When every entry has been read, print each one back exactly.

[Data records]
+++++

-- ==== Sys2Proof/Machine/Bus.lean ====
section
/-! DEFINITION. Several nodes on one line (spec R171): each has its own block; they share only the bytes. The line delivers
every byte once, in order, to every other node, and to the sender where `LOOPBACK` holds (R7, R60, R168). What two nodes
that drive the line together do to each other's bytes is outside this model (log 17). -/

namespace Sys2Proof.Machine

/-- A node: its block, whether its ByteSource delivers its own bytes (`LOOPBACK`, R7), and the bytes that appeared on the
line and are not yet delivered to it (R36, R60). -/
structure Node where
  state    : State
  loopback : Bool
  heard    : List Byte
  deriving DecidableEq, Repr

/-- The nodes of a bus. -/
abbrev Bus := List Node

/-- The byte an action puts on the line (R85, R167). -/
def Action.lineByte? : Action → Option Byte
  | .tx b => some b
  | .tstart => none
  | .tcancel => none
  | .dir _ => none
  | .rxdone _ => none
  | .rxerr _ => none
  | .flush _ => none
  | .snddone => none

/-- The ByteSource's contract (R60, R168): the operand of `RXB` is the next byte of the line, taken once; every other
operation takes none. None where the operation cannot occur. -/
def Node.deliver (n : Node) : Instr → Option Node
  | .rxb b =>
    match n.heard with
    | [] => none
    | h :: rest => if h = b then some { n with heard := rest } else none
  | .rst => some n
  | .tmo => some n
  | .snd _ => some n
  | .txb => some n
  | .trn => some n

/-- Bytes that node `k` sends reach node `j` (R171). -/
def Node.hear (k j : Nat) (bytes : List Byte) (n : Node) : Node :=
  if j = k ∧ n.loopback = false then n else { n with heard := n.heard ++ bytes }

/-- Node `k` performs an operation; none where it cannot occur or its block gives no next state. -/
def Bus.act (k : Nat) (i : Instr) (bus : Bus) : Option Bus :=
  match bus[k]? with
  | none => none
  | some n =>
    match n.deliver i with
    | none => none
    | some n' =>
      match exec i n'.state with
      | .next t =>
        some ((bus.set k { n' with state := t }).mapIdx
          (fun j node => node.hear k j (t.actions.filterMap Action.lineByte?)))
      | .fault _ => none
      | .refused _ => none

/-- A sequence of operations, each of a named node (R59). -/
def Bus.run : List (Nat × Instr) → Bus → Option Bus
  | [], bus => some bus
  | op :: ops, bus =>
    match bus.act op.1 op.2 with
    | none => none
    | some bus' => Bus.run ops bus'

end Sys2Proof.Machine
end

+++++

[EXERCISE RESULT]:
-- ==== Sys2Proof/Machine/Bus.lean ====
section
/-! DEFINITION. Several nodes on one line (spec R171): each has its own block; they share only the bytes. The line delivers
every byte once, in order, to every other node, and to the sender where `LOOPBACK` holds (R7, R60, R168). What two nodes
that drive the line together do to each other's bytes is outside this model (log 17). -/

namespace Sys2Proof.Machine

/-- A node: its block, whether its ByteSource delivers its own bytes (`LOOPBACK`, R7), and the bytes that appeared on the
line and are not yet delivered to it (R36, R60). -/
structure Node where
  state    : State
  loopback : Bool
  heard    : List Byte
  deriving DecidableEq, Repr

/-- The nodes of a bus. -/
abbrev Bus := List Node

/-- The byte an action puts on the line (R85, R167). -/
def Action.lineByte? : Action → Option Byte
  | .tx b => some b
  | .tstart => none
  | .tcancel => none
  | .dir _ => none
  | .rxdone _ => none
  | .rxerr _ => none
  | .flush _ => none
  | .snddone => none

/-- The ByteSource's contract (R60, R168): the operand of `RXB` is the next byte of the line, taken once; every other
operation takes none. None where the operation cannot occur. -/
def Node.deliver (n : Node) : Instr → Option Node
  | .rxb b =>
    match n.heard with
    | [] => none
    | h :: rest => if h = b then some { n with heard := rest } else none
  | .rst => some n
  | .tmo => some n
  | .snd _ => some n
  | .txb => some n
  | .trn => some n

/-- Bytes that node `k` sends reach node `j` (R171). -/
def Node.hear (k j : Nat) (bytes : List Byte) (n : Node) : Node :=
  if j = k ∧ n.loopback = false then n else { n with heard := n.heard ++ bytes }

/-- Node `k` performs an operation; none where it cannot occur or its block gives no next state. -/
def Bus.act (k : Nat) (i : Instr) (bus : Bus) : Option Bus :=
  match bus[k]? with
  | none => none
  | some n =>
    match n.deliver i with
    | none => none
    | some n' =>
      match exec i n'.state with
      | .next t =>
        some ((bus.set k { n' with state := t }).mapIdx
          (fun j node => node.hear k j (t.actions.filterMap Action.lineByte?)))
      | .fault _ => none
      | .refused _ => none

/-- A sequence of operations, each of a named node (R59). -/
def Bus.run : List (Nat × Instr) → Bus → Option Bus
  | [], bus => some bus
  | op :: ops, bus =>
    match bus.act op.1 op.2 with
    | none => none
    | some bus' => Bus.run ops bus'

end Sys2Proof.Machine
end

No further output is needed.